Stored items

-- ==== Sys2Proof/Machine/Bus.lean ====
section
/-!
DEFINITION. Machine/Bus.lean: the register port (R10-R16, R445-R450, R460-R462): which register an access reaches, what a read
shows and removes, what a write does, and the configuration-write journal.
-/

namespace Sys2Proof.Machine

/-! ### Agents (R460, R461, R465) -/

/-- An agent's latch, and SRC of its journal entries (R461, R462). -/
def agentKey : Agent → Nat
  | .pf => 0
  | .vf n => n
  | .i3c => 0x80
  | .faceplate => 0x81
  | .tailstock => 0x82

/-- What an agent reaches now (R460). Before IN_SERVICE the PCIe port serves nothing, save the FPL block in recovery (R478), and the I3C
port, which answers once the boot ROM has run (R463), the FPL block and, once the Tailstock has started, reads of the TLS block (R465). -/
def Dev.reach (d : Dev) (a : Agent) (sp : Space) (off : Nat) (write : Bool) : Bool :=
  let up := d.is FPL_BOOT_STATUS_IN_SERVICE
  match a with
  | .faceplate => true
  | .tailstock => sp == .bar0
  | .i3c => sp == .bar0 && d.get FPL_BOOT_STATUS_PHASE != 0 && (up || decide (off < 0x40000) ||
      (!write && d.tailstockUp && decide (0x3C0000 ≤ off) && decide (off < 0x400000)))
  | .pf => up || (d.recovery && sp == .bar0 && decide (off < 0x40000))
  | .vf n => up && d.vfLive n

/-- The reading agent gets ones where the port does not answer, the I3C port zeros (R465). -/
def unreached (a : Agent) (len : Nat) : Nat := if a = .i3c then 0 else 2 ^ (8 * len) - 1

/-! ### Where an access lands -/

/-- What holds the word at an offset: nothing (R11), a register with the key of its copy (`act`: its copy in the active set), or a
word of an MSI-X table or PBA. -/
inductive Hit where
  | none
  | reg (r : RegRow) (addr : Nat) (act : Bool)
  | msix (i k : Nat)
  | pba (i k : Nat)
deriving DecidableEq, Repr

/-- The windows of the two sets: cell table, prototype filters, channel plans (R296). -/
def setWindow (key : Nat) : Bool :=
  (decide (0x281000 ≤ key) && decide (key < 0x285000)) || (decide (0x28A000 ≤ key) && decide (key < 0x291000)) ||
  (decide (0x40000000 ≤ key) && decide (key < 0x40140000))

/-- Key of the word at an offset of an agent's space (R445, R448, R450, R298). -/
def Dev.portKey (d : Dev) (a : Agent) (sp : Space) (off : Nat) : Option Nat :=
  match a, sp with
  | .vf n, .bar0 => if off < 0x10000 then some (0x20000000 + 0x10000 * n + off) else none
  | .vf n, .bar2 =>
    if off / 64 < d.get (VIR_INST_SEQ_SEQ_COUNT n) ∧ off < 0x400000 ∧ d.get (VIR_INST_SEQ_SEQ_BASE n) + off / 64 < 65536 then
      some (0x12000000 + 64 * (d.get (VIR_INST_SEQ_SEQ_BASE n) + off / 64) + off % 64)
    else none
  | _, .bar0 =>
    if off ≥ 0x1000000 then none
    else if 0x410000 ≤ off ∧ off < 0x420000 then some (0x20000000 + (off - 0x410000))
    else if 0x288000 ≤ off ∧ off < 0x288A00 then some (0x40000000 + 8 * 320 * d.get RAD_CH_SEL_CELL + (off - 0x288000))
    else some off
  | _, .bar2 => if off < 0x02800000 then some (0x10000000 + off) else none

/-- MSI-X structures (R450, R459): the PF's in BAR0, VF n's in its page. -/
def msixHit (a : Agent) (sp : Space) (off : Nat) : Option Hit :=
  match a, sp with
  | .vf n, .bar0 =>
    if 0x8000 ≤ off ∧ off < 0x8400 then some (.msix n ((off - 0x8000) / 4))
    else if 0xC000 ≤ off ∧ off < 0xC008 then some (.pba n ((off - 0xC000) / 4))
    else none
  | .vf _, .bar2 => none
  | _, .bar0 =>
    if 0x430000 ≤ off ∧ off < 0x438000 then some (.msix 0 ((off - 0x430000) / 4))
    else if 0x438000 ≤ off ∧ off < 0x438100 then some (.pba 0 ((off - 0x438000) / 4))
    else none
  | _, .bar2 => none

/-- RAD_PROTO[c][w] ends at w = TN/2 - 1 (R306): with the largest T of R298, 4, at 2 * N words, N = 8 * 2^c. That the words of a T
below 4 stay registers is log 171. -/
def pastFilter (key : Nat) : Bool :=
  decide (0x28A000 ≤ key) && decide (key < 0x291000) && decide (16 * 2 ^ ((key - 0x28A000) / 0x1000) ≤ (key - 0x28A000) % 0x1000 / 4)

/-- The word at an offset. Q0-Q1023 are no serving queues (R10, R200). -/
def Dev.hit (d : Dev) (a : Agent) (sp : Space) (off : Nat) : Hit :=
  match msixHit a sp off with
  | some h => h
  | none =>
    match d.portKey a sp off with
    | none => .none
    | some key =>
      if (0x110000 ≤ key ∧ key < 0x114000) ∨ pastFilter key then .none
      else match findRow key with
        | none => .none
        | some (r, addr) => .reg r addr (setWindow key && d.is RAD_CFG_CTRL_VIEW)

/-! ### What a read shows -/

/-- Key of the copy that is shown. -/
def actKey (addr : Nat) (act : Bool) : Nat := if act then addr + 0x60000000 else addr

/-- A word of the Gouge windows (R372): the staged image, of whose data only the writable K ranges show, or live memory. -/
def gougeStaged (x : Nat) : Bool := (decide (0x18000 ≤ x) && decide (x < 0x1E3E0)) || (decide (0x1EE00 ≤ x) && decide (x < 0x20000))
def Dev.gougeShow (d : Dev) (prog : Bool) (rel : Nat) : Nat :=
  let n := d.get GGC_WIN_SEL_CORE
  let live := d.is GGC_WIN_SEL_VIEW
  let key := if prog then n * 65536 + rel / 4 else gDataKey n rel
  if !prog && !live && !gougeStaged rel then 0 else (sget (if live then d.gmem else d.gimg) key 0#32).toNat

/-- The latched T of an agent's view (bit: 0 TSU_SEC, 1 TSU_FRAC, 2 TSU_TIME), else T (R378). -/
def Dev.viewT (d : Dev) (a : Agent) (bit : Nat) : Nat :=
  match sfind d.bus.tlatch (agentKey a) with
  | some (t, views) => if views.testBit bit then t else d.T
  | none => d.T

/-- TLS_UNIT_STATE of a unit. -/
def Dev.unitShow (d : Dev) (u : Nat) : Nat :=
  let r := d.unit u
  r.state + (if r.blocked then 4 else 0) + 8 * min 15 (r.inWindow (d.get TLS_POS_POS))

/-- The oldest entry of a log, as its register shows it: 0 when there is none. -/
def oldest {α : Type} (l : List α) (f : α → Nat) : Nat := match l with | [] => 0 | e :: _ => f e + 2 ^ 63

def Dev.opShow (d : Dev) : Nat :=
  oldest (d.fab.ops.take 1 |>.filter (fun u => u.stage == 2)) (fun u => u.status + 2 ^ 8 * u.f UO_OP + 2 ^ 16 * u.node)
def Dev.errShow (d : Dev) : Nat :=
  oldest d.fab.errLog (fun e => e.1 + 2 ^ 8 * e.2.1 + 2 ^ 24 * e.2.2.1 + 2 ^ 40 * d.fab.errLost)
def Dev.txShow (d : Dev) : Nat :=
  oldest d.tsu.txLog (fun s => s.seqId + 2 ^ 16 * s.mtype + 2 ^ 20 * s.port + (if s.ecpri then 2 ^ 24 else 0) +
    2 ^ 32 * (s.stamp % 65536) + 2 ^ 48 * d.tsu.txLost)
def Dev.tlsShow (d : Dev) : Nat :=
  oldest d.tls.journal (fun e => wfld e.1 HREC_UNIT + 2 ^ 32 * wfld e.1 HREC_EVENT + 2 ^ 36 * wfld e.1 HREC_DKIND +
    (if e.2 then 2 ^ 44 else 0) + 2 ^ 45 * d.tls.jlost)
def Dev.jrnlShow (d : Dev) : Nat :=
  oldest d.bus.journal (fun e => e.ns + 2 ^ 32 * e.src + 2 ^ 40 * e.space + (if e.wide then 2 ^ 42 else 0) +
    (if e.refused then 2 ^ 43 else 0) + (if e.burst then 2 ^ 44 else 0) + 2 ^ 45 * d.bus.jrnlLost)

/-- A register as a read shows it now, whole. -/
def Dev.shown (d : Dev) (a : Agent) (r : RegRow) (addr : Nat) (act : Bool) : Nat :=
  let b := r.base
  let stored := regValue d r (actKey addr act)
  if b = 0x40050 then ((d.lathe.results.headD 0#64)).toNat
  else if b = 0x100034 then d.srv.low.getD (d.get SRV_KV_FREE_FREE)
  else if b = 0x180028 then (d.mem.results.headD 0#64).toNat
  else if b = 0x12400018 then d.wmap ((addr - b) / 64)
  else if b = 0x200060 then d.opShow
  else if b = 0x200070 then d.errShow
  else if b = 0x281010 then
    let n := (addr - b) / 32
    let on (f : ChPlan → Bool) : Nat := ((d.plan act n).filter f).length
    on (fun x => x.ul) + 2 ^ 9 * on (fun x => x.dl)
  else if b = 0x301000 then stored + 2 ^ 6 * ((d.gcore ((addr - b) / 16)).pc % 4096)
  else if b = 0x304000 ∨ b = 0x304004 then regValue d r (actKey addr (d.is GGC_WIN_SEL_VIEW))
  else if b = 0x310000 then d.gougeShow true (addr - b)
  else if b = 0x320000 then d.gougeShow false (addr - b)
  else if b = 0x380008 then d.ns
  else if b = 0x38000C then d.viewT a 1 % 1000000000
  else if b = 0x380010 then d.viewT a 0 / 1000000000 % 2 ^ 48
  else if b = 0x380018 then d.viewT a 2
  else if b = 0x380034 then encInt 32 (d.tsu.slew.tdiv finePerNs)
  else if b = 0x380060 then d.txShow
  else if b = 0x3C0028 then d.tlsShow
  else if b = 0x3C003C then d.unitShow (d.get TLS_UNIT_SEL_UNIT)
  else if b = 0x18 then stored + 2 ^ 16 * (d.confirmLeft % 256)
  else if b = 0x1C then stored + Config.sensor d.free % 2 ^ 16
  else if b = 0x20 then d.replayClass
  else if b = 0x400020 then d.jrnlShow
  else stored

/-- One view of a latched T has been read (R378). -/
def Dev.viewRead (d : Dev) (a : Agent) (bit : Nat) : Dev :=
  match sfind d.bus.tlatch (agentKey a) with
  | none => d
  | some (t, views) => { d with bus := { d.bus with
      tlatch := sput d.bus.tlatch (agentKey a) (t, if views.testBit bit then views - 2 ^ bit else views) } }

/-- Removes the oldest entry of the configuration-write journal, and latches its address and values (R462). -/
def Dev.jrnlPop (d : Dev) : Dev :=
  match d.bus.journal with
  | [] => d
  | e :: rest =>
    let d := { d with bus := { d.bus with journal := rest, jrnlLost := 0 } }
    ((d.set VIR_JRNL_ADDR_OFFSET e.offset).set VIR_JRNL_NEW_VALUE e.new).set VIR_JRNL_OLD_VALUE e.old

/-- Removes the oldest entry of the fault journal (R428). -/
def Dev.tlsPop (d : Dev) : Dev :=
  match d.tls.journal with
  | [] => d
  | e :: rest => { d with tls := { d.tls with journal := rest, jlost := 0 } }.set TLS_JRNL_DATA_TIME (wfld e.1 HREC_TIME)

/-- Removes the oldest entry of the fabric error log (R270). -/
def Dev.errPop (d : Dev) : Dev :=
  match d.fab.errLog with
  | [] => d
  | e :: rest => { d with fab := { d.fab with errLog := rest, errLost := 0 } }.set UNL_ERR_OFFSET_OFFSET e.2.2.2

/-- What a full read, or a read of the low word, does beside showing the register (R13, R15, R378). -/
def Dev.popped (d : Dev) (a : Agent) (r : RegRow) (addr : Nat) : Dev :=
  let b := r.base
  if b = 0x40050 then { d with lathe := { d.lathe with results := d.lathe.results.drop 1 } }
  else if b = 0x100034 then { d with srv := { d.srv with low := none } }
  else if b = 0x180028 then { d with mem := { d.mem with results := d.mem.results.drop 1 } }
  else if b = 0x200060 then d.opPop.1
  else if b = 0x200070 then d.errPop
  else if b = 0x380008 then { d with bus := { d.bus with tlatch := sput d.bus.tlatch (agentKey a) (d.T, 7) } }
  else if b = 0x38000C then d.viewRead a 1
  else if b = 0x380010 then d.viewRead a 0
  else if b = 0x380018 then d.viewRead a 2
  else if b = 0x380060 then d.txPop.1
  else if b = 0x3C0028 then d.tlsPop
  else if b = 0x1C then { d with free := d.free + 1 }
  else if b = 0x400020 then d.jrnlPop
  else clearRC d r addr

/-- A read of the high word alone has no side effect but on a view that was latched (R13, R378). -/
def Dev.highRead (d : Dev) (a : Agent) (b : Nat) : Dev :=
  if b = 0x380010 then d.viewRead a 0 else if b = 0x380018 then d.viewRead a 2 else d

/-! ### Reads (R12, R13) -/

def Dev.answer (d : Dev) (v : Nat) : Dev := { d with bus := { d.bus with rdata := v } }

/-- The key of an agent's latch for a space: BAR2 accesses do not touch the halves of BAR0 (R13, log 11). -/
def latchKey (a : Agent) (sp : Space) : Nat := agentKey a + (if sp = .bar0 then 0 else 256)

/-- Another BAR0 access of an agent, served or not, drops its latched high words and its held low words (R13). -/
def Dev.unlatch (d : Dev) (k : Nat) : Dev := { d with bus := { d.bus with
  latch := sdel (sdel d.bus.latch k) (k + 256)
  held := sdel (sdel d.bus.held k) (k + 256) } }

/-- A word of an MSI-X table or PBA. -/
def Dev.msixShow (d : Dev) (h : Hit) : Nat :=
  match h with
  | .msix i k => d.msixWord i (k / 4) (k % 4)
  | .pba i k => ((List.range 32).map (fun b =>
      if d.vir.msixPend.any (fun p => p.1 == i && p.2.1 == 32 * k + b) then 2 ^ b else 0)).sum
  | _ => 0

/-- A read of `len` bytes at an offset. -/
def busRead (d : Dev) (a : Agent) (sp : Space) (off len : Nat) : Dev :=
  let k := latchKey a sp
  let latched := sfind d.bus.latch k
  let d := if sp = .bar0 then d.unlatch k else d
  if !d.reach a sp off false then d.answer (unreached a len)
  else
    if (len ≠ 4 ∧ len ≠ 8) ∨ off % len ≠ 0 then d.answer (2 ^ (8 * len) - 1)
    else match d.hit a sp off with
      | .none => if len = 8 ∧ d.hit a sp (off + 4) ≠ .none then d.answer (2 ^ 64 - 1) else d.answer 0
      | .msix i w =>
        d.answer (d.msixShow (.msix i w) + (if len = 8 then 2 ^ 32 * d.msixShow (.msix i (w + 1)) else 0))
      | .pba i w => d.answer (d.msixShow (.pba i w) + (if len = 8 then 2 ^ 32 * d.msixShow (.pba i (w + 1)) else 0))
      | .reg r addr act =>
        let v := d.shown a r addr act
        if !r.is64 then
          if len = 8 then d.answer (2 ^ 64 - 1) else (d.popped a r (actKey addr act)).answer v
        else if len = 8 then (d.popped a r (actKey addr act)).answer v
        else if off % 8 = 0 then
          let d := (d.popped a r (actKey addr act)).answer (v % 2 ^ 32)
          { d with bus := { d.bus with latch := sput d.bus.latch k (actKey addr act, v / 2 ^ 32) } }
        else match latched with
          | some (key, hi) =>
            if key = actKey addr act then ({ d with bus := { d.bus with latch := sdel d.bus.latch k } } : Dev).answer hi
            else (d.highRead a r.base).answer (v / 2 ^ 32)
          | none => (d.highRead a r.base).answer (v / 2 ^ 32)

> [Instructions for the task]: From the entries above, print the lines beginning at the one with "match a with" and stopping after the one with "msix (i k : Nat)", exactly as written and with nothing else.

> [Finished exercise]:
  match a with
  | .faceplate => true
  | .tailstock => sp == .bar0
  | .i3c => sp == .bar0 && d.get FPL_BOOT_STATUS_PHASE != 0 && (up || decide (off < 0x40000) ||
      (!write && d.tailstockUp && decide (0x3C0000 ≤ off) && decide (off < 0x400000)))
  | .pf => up || (d.recovery && sp == .bar0 && decide (off < 0x40000))
  | .vf n => up && d.vfLive n

/-- The reading agent gets ones where the port does not answer, the I3C port zeros (R465). -/
def unreached (a : Agent) (len : Nat) : Nat := if a = .i3c then 0 else 2 ^ (8 * len) - 1

/-! ### Where an access lands -/

/-- What holds the word at an offset: nothing (R11), a register with the key of its copy (`act`: its copy in the active set), or a
word of an MSI-X table or PBA. -/
inductive Hit where
  | none
  | reg (r : RegRow) (addr : Nat) (act : Bool)
  | msix (i k : Nat)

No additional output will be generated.